Нэнси Маркович, как она теперь предпочитала, чтобы ее называли, сидела в гостиной за чашкой обжигающего чая. Лилиан, ее невестка, застилала постели. Нэнси про себя материлась: разве это уборка? Разве так надо содержать дом? У Нэнси, когда она была помоложе, всегда все сверкало! Соседи брали с нее пример. Она обвела злобным взглядом гостиную, все, вплоть до плинтусов. Тут без пылесоса не обойтись. Ах, чего бы она не отдала в свои молодые годы, чтобы иметь такой славный дом!
Нэнси покачала головой. Эта Лили настоящая рохля, и дети все в нее. В детстве были настоящими ублюдками и такими же остались. Нэнси отпила из чашки. Не чай, а моча! Лилиан ничего не умеет, даже чай заварить! Наверняка положила в чашку пакетик на раз и залила кипятком. Настоящий чай для нее, видите ли, слишком большая роскошь!..
И сколько можно возиться с постелями? Нэнси глянула на часы на стене: скоро полдень! Она вновь покачала головой: подумать только — до самого ленча постели не убраны! Вот сука ленивая!
Нэнси потягивала чай и перебирала в памяти все мелкие и крупные промашки Лили, реальные или воображаемые, разжигая в себе неприязнь к невестке.
У Нэнси был особый дар выискивать недостатки. Это давало ей власть над людьми, и она то угрозами, то лестью использовала их в корыстных интересах.

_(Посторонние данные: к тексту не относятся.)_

-- ==== Sys2Proof/WellFormed.lean ====
section
/-! DEFINITION. Which commands a wire, a pin or a block could carry: every field fits the size the wire formats give
it (R4, R179, R181), and every number of a path, slot or line exists. exec has a meaning for the others too. -/

namespace Sys2Proof

def fitsByte (n : Nat) : Bool := decide (n < 256)
def fitsWord (n : Nat) : Bool := decide (n < 65536)
def fitsLong (n : Nat) : Bool := decide (n < 4294967296)
def fits48 (n : Nat) : Bool := decide (n < end48)
def fits64 (n : Nat) : Bool := decide (n < 18446744073709551616)
def fitsSignedByte (d : Int) : Bool := decide (-128 ≤ d ∧ d ≤ 127)
def fitsSignedWord (d : Int) : Bool := decide (-32768 ≤ d ∧ d ≤ 32767)
def fitsSignedLong (d : Int) : Bool := decide (-2147483648 ≤ d ∧ d ≤ 2147483647)

/-- An optional field that is absent, or fits. -/
def optFits {α : Type} (p : α → Bool) : Option α → Bool
  | none => true
  | some x => p x

/-- Fields of a time value (R4). -/
def TimeField.wellFormed : TimeField → Bool
  | .long s n f => fits48 s && decide (n < nsPerSec) && fitsWord f
  | .short s n => fitsWord s && decide (n < nsPerSec)
  | .unset _ => true
  | .saturated _ => true

def IntervalField.wellFormed : IntervalField → Bool
  | .given _ s n f => fits48 s && decide (n < nsPerSec) && fitsWord f
  | .unset => true
  | .saturated => true

def Operand.wellFormed : Operand → Bool
  | .cursor => true
  | .given v => v.wellFormed

def Leap.wellFormed : Leap → Bool
  | .none => true
  | .insert m => fits48 m
  | .delete m => fits48 m

def PartSettings.wellFormed (c : PartSettings) : Bool :=
  optFits fitsLong c.stepThreshold && optFits fitsLong c.lockWindow && optFits fitsWord c.maxSlew &&
  optFits fits64 c.holdLimit && optFits fits64 c.holdStep && optFits fits64 c.echoInterval &&
  optFits fitsLong c.replyWait && optFits fitsLong c.outlierLimit && optFits fitsByte c.refClass &&
  optFits fitsLong c.refAccuracy && optFits fits64 c.lease && optFits fits48 c.partIdentity &&
  optFits fits48 c.stationA && optFits fits48 c.stationB

def SnapshotRecord.wellFormed (r : SnapshotRecord) : Bool :=
  fitsByte r.version && fitsSignedLong r.rate && fitsByte r.lockClass && fits48 r.identity && fits48 r.dtAtSave.sec &&
  fitsLong r.dtAtSave.ns && fitsWord r.dtAtSave.frac && fitsLong r.check

def StepOperand.wellFormed : StepOperand → Bool
  | .absolute t _ => t.wellFormed
  | .interval i => i.wellFormed

def DueSpec.wellFormed : DueSpec → Bool
  | .absolute t => t.wellFormed
  | .cursorPlus i => i.wellFormed
  | .nowPlus i => i.wellFormed

def ActionSpec.wellFormed : ActionSpec → Bool
  | .pulse d => fitsSignedByte d
  | .set d => fitsSignedByte d
  | .clear d => fitsSignedByte d
  | .load d c v => fitsSignedByte d && fitsByte c && fitsWord v
  | .alert l t => fitsByte l && fitsWord t

def AddRequest.wellFormed (r : AddRequest) : Bool :=
  r.due.wellFormed && r.action.wellFormed && optFits IntervalField.wellFormed r.period && optFits fitsWord r.repeatCount &&
  optFits fitsByte r.notify

/-- An index byte of 255 stands for ALL (R181), so no handle carries it. -/
def Handle.wellFormed (h : Handle) : Bool := fitsByte h.index && fitsByte h.generation

/-- An entry or slot byte that is not ALL (R181). -/
def notAll (n : Nat) : Bool := decide (n < 255)

def LineSettings.wellFormed (c : LineSettings) : Bool :=
  optFits fitsLong c.width && optFits fitsByte c.level && optFits fitsLong c.holdOff

def ContextSettings.wellFormed (c : ContextSettings) : Bool :=
  optFits fitsLong c.base && optFits TimeField.wellFormed c.cursor && optFits fitsByte c.lineBase &&
  optFits fitsByte c.threshold && optFits fitsByte c.mask

/-- Every field of the command fits. -/
def Instr.wellFormed : Instr → Bool
  | .timeRead _ _ _ => true
  | .timeConvert _ _ _ _ _ x => x.wellFormed
  | .timeDiff _ _ a b => a.wellFormed && b.wellFormed
  | .timeOffset _ _ t i => t.wellFormed && i.wellFormed
  | .flagsRead _ _ => true
  | .flagsClear _ _ _ => true
  | .partConfig _ _ c => c.wellFormed
  | .servoRead _ _ => true
  | .snapshotRead _ _ => true
  | .servoRestart _ _ => true
  | .snapshotRestore _ _ r => r.wellFormed
  | .steerStep _ _ x => x.wellFormed
  | .steerSlew _ _ i r => i.wellFormed && optFits fitsWord r
  | .steerRate _ _ r => fitsSignedLong r
  | .steerLeap _ _ l off => l.wellFormed && optFits fitsSignedWord off
  | .portEnable _ _ _ => true
  | .portDisable _ _ _ => true
  | .portRead _ _ _ => true
  | .sourceBar _ _ e r => fitsByte e && fitsByte r
  | .sourceUnbar _ _ e => fitsByte e
  | .sourceRead _ _ e => optFits notAll e
  | .refLabel _ _ label off l => fits48 label && optFits fitsSignedWord off && optFits Leap.wellFormed l
  | .clientAdd _ _ i => fits48 i
  | .clientRemove _ _ n => fitsByte n
  | .clientRead _ _ n => optFits notAll n
  | .epochConfig _ _ k => fitsByte k
  | .epochRead _ _ => true
  | .quotaSet _ _ q0 q1 q2 => fitsByte q0 && fitsByte q1 && fitsByte q2
  | .schedAdd _ _ r => r.wellFormed
  | .schedCancel _ _ h => h.wellFormed
  | .schedRead _ _ h => optFits (fun h => h.wellFormed && notAll h.index) h
  | .lineSet _ _ d => fitsSignedByte d
  | .lineClear _ _ d => fitsSignedByte d
  | .lineLoad _ _ d c v => fitsSignedByte d && fitsByte c && fitsWord v
  | .lineTest _ _ d => fitsSignedByte d
  | .lineStore _ _ d c => fitsSignedByte d && fitsByte c
  | .lineOwn _ _ d _ => fitsSignedByte d
  | .lineConfig _ _ d c => fitsSignedByte d && c.wellFormed
  | .captureRead _ _ => true
  | .captureRelease _ _ n => fitsByte n
  | .contextSet _ _ c => c.wellFormed
  | .contextRead _ _ => true
  | .grantClaim _ _ => true
  | .grantRenew _ _ => true
  | .grantRelease _ _ => true
  | .agentReset _ _ => true
  | .partReset _ _ => true
  | .alertRead _ _ => true
  | .alertReturn _ _ n => fitsByte n
  | .alertMask _ _ m => fitsByte m
  | .submitWindow _ _ => true
  | .collectWindow _ _ => true
  | .otherWindow _ d x => windowKind d == .other && (d.isSome || x.bytes.isEmpty)
  | .agentResetInput _ => true
  | .resetInput => true
  | .powerOn => true
  | .schedAgentReset _ => true
  | .lineAgentReset _ => true
  | .grantAgentReset _ => true
  | .slewNotifyReset _ => true
  | .linkUp _ => true
  | .linkDown _ => true
  | .frameArrival _ f => fits48 f.dest && fitsWord f.etherType
  | .transmitEnd _ => true
  | .frameDeparts _ => true
  | .echoSlot _ => true
  | .replyWaitExpiry _ q => fitsWord q
  | .originTaken => true
  | .sourceSample => true
  | .sourceMiss => true
  | .staleDeadline e => decide (e < 8)
  | .refDeadline => true
  | .staleRemoval e => decide (e < 8)
  | .refEdge => true
  | .measurement => true
  | .utcPairAdopt => true
  | .slewComplete => true
  | .leapApply => true
  | .holdoverGrade => true
  | .holdoverExpiry => true
  | .snapshotSave => true
  | .registerTaken => true
  | .clientSample => true
  | .clientMiss => true
  | .lapseTimer n => decide (n < 48)
  | .epochInstant => true
  | .epochStepReport => true
  | .stepReport => true
  | .rekey => true
  | .keyReached _ => true
  | .pulseEnd n => decide (n < 24)
  | .inputEdge k _ => decide (k < 16)
  | .grantExpiry => true
  | .renewalReport => true
  | .alertRaise _ _ => true
  | .scheduleAlertRaise _ => true
  | .alertDelivery _ => true
  | .resetInputRelease => true
  | .agentResetInputRelease _ => true

end Sys2Proof
end

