/-- Settles O37: below its quota an agent finds a free index; the ranks of a renumbering keep the order of acceptance; the
acceptance leaves the part as it is described, with the request in hand or without. -/
theorem scheduleTakesAnEntry : Obligations.ScheduleTakesAnEntry := by
  intro ag o r x s hnow hs h1 h2 h3 h4 h5 now early live rank ranked c
  refine ⟨fun e he => ⟨acceptRank_pos he, acceptRank_le e⟩, fun a _ b hb => acceptRank_lt hb, fun hearly => ?_⟩
  obtain ⟨i, hi⟩ := exists_freeIndex hs h5
  obtain ⟨hrange, hfree, hlow⟩ := freeIndex_lowest hi
  refine ⟨i, hrange, hfree, hlow, ?_⟩
  intro h e joined told u
  have hlist : now = listNow r.domain s.ts := (listNow_eq _ _).symm
  have hctx : (served ag (s.withRequest ag ⟨o, .schedAdd r⟩)).ctx ag = s.ctx ag := State.withRequest_ctx s ag _ ag
  have hearly' : x.key < listNow r.domain s.ts + 131072000 → o.lateOk = true := fun hk =>
    hearly (show x.key < now + 131072000 from hlist.symm ▸ hk)
  have htake : takeSchedAdd ag o r (s.withRequest ag ⟨o, .schedAdd r⟩) =
      acceptEntry ag o (newEntry ag r x i (served ag s).sched.renumbered)
        ((served ag s).withRequest ag ⟨o, .schedAdd r⟩) :=
    addEntry_accepted (s := served ag (s.withRequest ag ⟨o, .schedAdd r⟩)) (hctx ▸ h1) h2 (hctx ▸ h3) h4 h5 hearly' hi
  have hc : s.sched.renumbered = c := rfl
  have hnew : newEntry ag r x i (served ag s).sched.renumbered = e := by
    rw [renumbered_served, newEntry, renumbered_generations]
    rfl
  have hentry : withEntry ag o e (served ag s) = u := by
    rw [withEntry, renumbered_served, accepted_eq, hc]
    rfl
  rw [hnew, acceptEntry_eq, afterAccept_withRequest] at htake
  rw [exec_accepted rfl hnow htake, afterAccept, hentry, show listNow e.domain (served ag s).ts = now from hlist.symm]

end Sys2Proof.Machine
end

section
/-! Step reports, and changes of offset or announcement, at the schedule (R131 … R135). -/

namespace Sys2Proof.Machine

/-! ## Waiting reports, and the firings that do not read them -/

/-- The part with other reports waiting for the schedule. -/
def withReports (rest : List ScheduleMsg) (s : State) : State := s.setFlight { s.flight with toSchedule := rest }

theorem unread_withReports (rest : List ScheduleMsg) : Unread (withReports rest) :=
  ⟨fun _ _ _ => rfl, fun _ => rfl, fun _ => rfl, fun _ => rfl, fun _ _ => rfl, fun _ _ _ => rfl⟩

/-! ## What a firing makes of the lists -/

section
variable {late applied : Bool} {b : Ticks} {e x : Entry} {s : State}

/-- An entry of the timescale list that fires leaves the elapsed list as it is. -/
theorem fire_elapsed (h : ScheduleInOrder s.sched) (he : e ∈ s.sched.timescale) :
    (fire late applied b e s).sched.elapsed = s.sched.elapsed := by
  have hleave : (s.sched.leave e.handle.index).elapsed = s.sched.elapsed :=
    List.filter_eq_self.2 fun y hy => bne_iff_ne.2 (Ne.symm ((List.pairwise_append.1 h.indices).2.2 e he y hy))
  rcases fire_sched late applied b e s with hs | ⟨e1, ha, hs⟩
  · rw [hs, hleave]
  · have hd : e1.domain ≠ .el := by
      obtain ⟨-, -, hdom, -⟩ := after_facts ha
      exact hdom ▸ h.timescaleDomain e he
    rw [hs, join_timescale e1 _ hd]
    exact hleave

/-- Entries of other indices stay in the timescale list. -/
theorem mem_timescale_fire (hx : x ∈ s.sched.timescale) (hi : x.handle.index ≠ e.handle.index) :
    x ∈ (fire late applied b e s).sched.timescale := by
  have hleave : x ∈ (s.sched.leave e.handle.index).timescale := List.mem_filter.2 ⟨hx, bne_iff_ne.2 hi⟩
  rcases fire_sched late applied b e s with hs | ⟨e1, -, hs⟩
  · rw [hs]
    exact hleave
  · rw [hs, join_eq_ite]
    split
    · exact hleave
    · exact mem_placeEntry.2 (.inr hleave)

/-- After a firing the timescale list holds entries of other indices, and the entry as it goes on. -/
theorem of_mem_timescale_fire (hx : x ∈ (fire late applied b e s).sched.timescale) :
    (x ∈ s.sched.timescale ∧ x.handle.index ≠ e.handle.index) ∨
      e.after s.ts.utc s.ts.leap b = some { x with last := e.last } := by
  have hstay : x ∈ (s.sched.leave e.handle.index).timescale → x ∈ s.sched.timescale ∧ x.handle.index ≠ e.handle.index :=
    fun h => by simpa [Schedule.leave, Schedule.keep] using h
  rcases fire_sched late applied b e s with hs | ⟨e1, ha, hs⟩
  · exact .inl (hstay (hs ▸ hx))
  · rw [hs, join_eq_ite] at hx
    split at hx
    · exact .inl (hstay hx)
    · rcases mem_placeEntry.1 hx with rfl | hx
      · exact .inr ha
      · exact .inl (hstay hx)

Лилиан между тем давно управилась с постелями и теперь валялась в своей собственной, листала журнал и пила чай с печеньем. Так она утаивала от свекрови полчаса в день для себя лично. В эти полчаса голос свекрови не мешал ее мыслям, колокольчик свекрови не отрывал ее от работы, она вообще не ощущала присутствия свекрови как некой злой силы! Иногда Лилиан думала, что Нэнси — ведьма! И хотя это казалось неправдоподобным, но только так можно было объяснить ненависть, которую питали к Нэнси все, кто с ней соприкасался. Даже родные дети! Сколько раз Джозеф под покровом ночи и теплого пухового одеяла клялся Лили, что завтра же выставит мамашу из дому! И сколько раз, одному Богу известно, столкнувшись с нею лицом к лицу, пасовал?!
Впрочем, и сама Лили вряд ли отважилась бы на такой подвиг: она боялась Нэнси! И внуки ее боялись! И сын. Тот самый сын, которого Лили в свое время полюбила всем сердцем, а теперь презирала за слабоволие. Впрочем, на его слабоволии она довольно быстро научилась у свекрови играть и даже превзошла ее в этом. Илэйн со своим вечно потным Джорджем и те отшили Нэнси, когда та вознамерилась было к ним переехать!
Лилиан углубилась в чтение журнала «Вест». Размышлять о порядках в этом доме — занятие пустое и неприятное! Хорошо хоть ребе завтра придет. Лили раздражало, что Нэнси вдруг обратилась к иудейской вере, зато теперь у нее раз в неделю освобождалось полдня. Она спокойно уходила из дому, зная, что ребе, совсем еще молодой человек, побоится оставить Нэнси в доме одну и дождется возвращения невестки. Лилиан про себя усмехнулась. Надо было видеть выражение лица этого несчастного юноши, когда Лилиан наконец входила в дом! Разыгрывая дружелюбие, Нэнси становилась еще страшнее, чем когда бывала сама собой — нудной и злобной!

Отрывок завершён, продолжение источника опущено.